Extracted data entries
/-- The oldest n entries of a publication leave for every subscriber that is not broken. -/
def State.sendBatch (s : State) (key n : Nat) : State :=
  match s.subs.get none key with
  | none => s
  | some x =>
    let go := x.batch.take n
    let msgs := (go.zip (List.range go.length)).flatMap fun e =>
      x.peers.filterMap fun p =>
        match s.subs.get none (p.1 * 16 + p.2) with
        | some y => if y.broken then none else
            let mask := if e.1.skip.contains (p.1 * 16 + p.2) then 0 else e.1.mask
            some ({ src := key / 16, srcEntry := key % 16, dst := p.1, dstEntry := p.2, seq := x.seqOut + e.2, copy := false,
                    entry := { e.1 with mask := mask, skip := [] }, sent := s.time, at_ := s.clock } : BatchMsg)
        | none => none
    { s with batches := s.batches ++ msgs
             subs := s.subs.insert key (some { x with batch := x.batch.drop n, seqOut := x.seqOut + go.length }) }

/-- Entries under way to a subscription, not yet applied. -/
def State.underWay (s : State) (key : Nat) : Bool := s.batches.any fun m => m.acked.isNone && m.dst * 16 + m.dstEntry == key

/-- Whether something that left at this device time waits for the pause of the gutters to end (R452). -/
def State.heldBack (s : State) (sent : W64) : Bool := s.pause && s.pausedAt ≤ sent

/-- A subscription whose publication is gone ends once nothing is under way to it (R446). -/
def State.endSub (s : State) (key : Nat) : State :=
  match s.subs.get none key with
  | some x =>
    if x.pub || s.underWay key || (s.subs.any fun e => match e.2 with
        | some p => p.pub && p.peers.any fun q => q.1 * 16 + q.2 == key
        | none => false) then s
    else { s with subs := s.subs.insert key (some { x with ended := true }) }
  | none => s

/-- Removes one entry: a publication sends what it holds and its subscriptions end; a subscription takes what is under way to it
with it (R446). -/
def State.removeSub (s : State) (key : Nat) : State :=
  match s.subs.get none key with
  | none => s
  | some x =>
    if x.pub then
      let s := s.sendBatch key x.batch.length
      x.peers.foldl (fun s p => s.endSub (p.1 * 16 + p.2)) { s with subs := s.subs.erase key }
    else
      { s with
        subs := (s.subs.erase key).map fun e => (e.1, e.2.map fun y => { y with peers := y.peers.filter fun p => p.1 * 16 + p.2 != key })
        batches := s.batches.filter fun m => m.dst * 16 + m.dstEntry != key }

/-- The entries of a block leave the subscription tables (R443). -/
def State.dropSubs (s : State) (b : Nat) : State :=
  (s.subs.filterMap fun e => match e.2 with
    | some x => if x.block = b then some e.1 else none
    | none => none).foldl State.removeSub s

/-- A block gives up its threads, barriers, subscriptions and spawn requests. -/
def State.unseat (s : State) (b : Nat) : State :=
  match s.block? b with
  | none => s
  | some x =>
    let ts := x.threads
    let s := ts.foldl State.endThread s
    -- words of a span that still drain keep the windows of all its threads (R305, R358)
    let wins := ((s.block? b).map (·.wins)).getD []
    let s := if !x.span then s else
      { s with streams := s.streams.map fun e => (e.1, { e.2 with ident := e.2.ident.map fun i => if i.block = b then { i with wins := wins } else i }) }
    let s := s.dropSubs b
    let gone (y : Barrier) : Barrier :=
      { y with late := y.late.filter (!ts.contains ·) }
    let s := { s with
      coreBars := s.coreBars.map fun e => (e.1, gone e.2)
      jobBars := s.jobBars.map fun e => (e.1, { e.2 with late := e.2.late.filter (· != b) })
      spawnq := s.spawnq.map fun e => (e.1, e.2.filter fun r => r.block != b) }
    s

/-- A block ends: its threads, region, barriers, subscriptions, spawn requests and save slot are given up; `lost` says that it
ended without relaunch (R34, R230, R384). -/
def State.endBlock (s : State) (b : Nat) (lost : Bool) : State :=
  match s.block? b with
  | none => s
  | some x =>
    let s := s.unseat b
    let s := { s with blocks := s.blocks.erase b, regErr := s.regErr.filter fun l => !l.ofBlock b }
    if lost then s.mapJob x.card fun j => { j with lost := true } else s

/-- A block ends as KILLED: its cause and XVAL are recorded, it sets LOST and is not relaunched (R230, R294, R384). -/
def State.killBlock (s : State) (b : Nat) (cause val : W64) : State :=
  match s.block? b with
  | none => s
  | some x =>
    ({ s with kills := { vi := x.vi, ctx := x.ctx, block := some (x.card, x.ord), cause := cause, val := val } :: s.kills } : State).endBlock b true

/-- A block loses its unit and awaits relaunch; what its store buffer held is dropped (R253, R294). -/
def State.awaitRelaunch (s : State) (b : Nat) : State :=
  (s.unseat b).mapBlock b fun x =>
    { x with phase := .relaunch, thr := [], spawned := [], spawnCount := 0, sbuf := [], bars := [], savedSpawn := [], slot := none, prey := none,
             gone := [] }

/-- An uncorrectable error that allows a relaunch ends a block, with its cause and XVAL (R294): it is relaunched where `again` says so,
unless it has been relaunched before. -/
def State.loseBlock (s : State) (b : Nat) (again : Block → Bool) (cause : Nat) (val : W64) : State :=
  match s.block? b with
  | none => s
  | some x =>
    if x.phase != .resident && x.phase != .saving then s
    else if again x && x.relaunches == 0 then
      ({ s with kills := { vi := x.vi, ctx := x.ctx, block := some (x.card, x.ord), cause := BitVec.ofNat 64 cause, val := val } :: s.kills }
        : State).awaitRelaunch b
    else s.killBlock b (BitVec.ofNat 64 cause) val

EXERCISE BRIEF:
A verbatim transcription is needed of the lines above, starting at the line with "let s := s.unseat b" and ending at the line with "State).endBlock b true", both included, and of nothing else.

OUTPUT FOR THIS TASK:
    let s := s.unseat b
    let s := { s with blocks := s.blocks.erase b, regErr := s.regErr.filter fun l => !l.ofBlock b }
    if lost then s.mapJob x.card fun j => { j with lost := true } else s

/-- A block ends as KILLED: its cause and XVAL are recorded, it sets LOST and is not relaunched (R230, R294, R384). -/
def State.killBlock (s : State) (b : Nat) (cause val : W64) : State :=
  match s.block? b with
  | none => s
  | some x =>
    ({ s with kills := { vi := x.vi, ctx := x.ctx, block := some (x.card, x.ord), cause := cause, val := val } :: s.kills } : State).endBlock b true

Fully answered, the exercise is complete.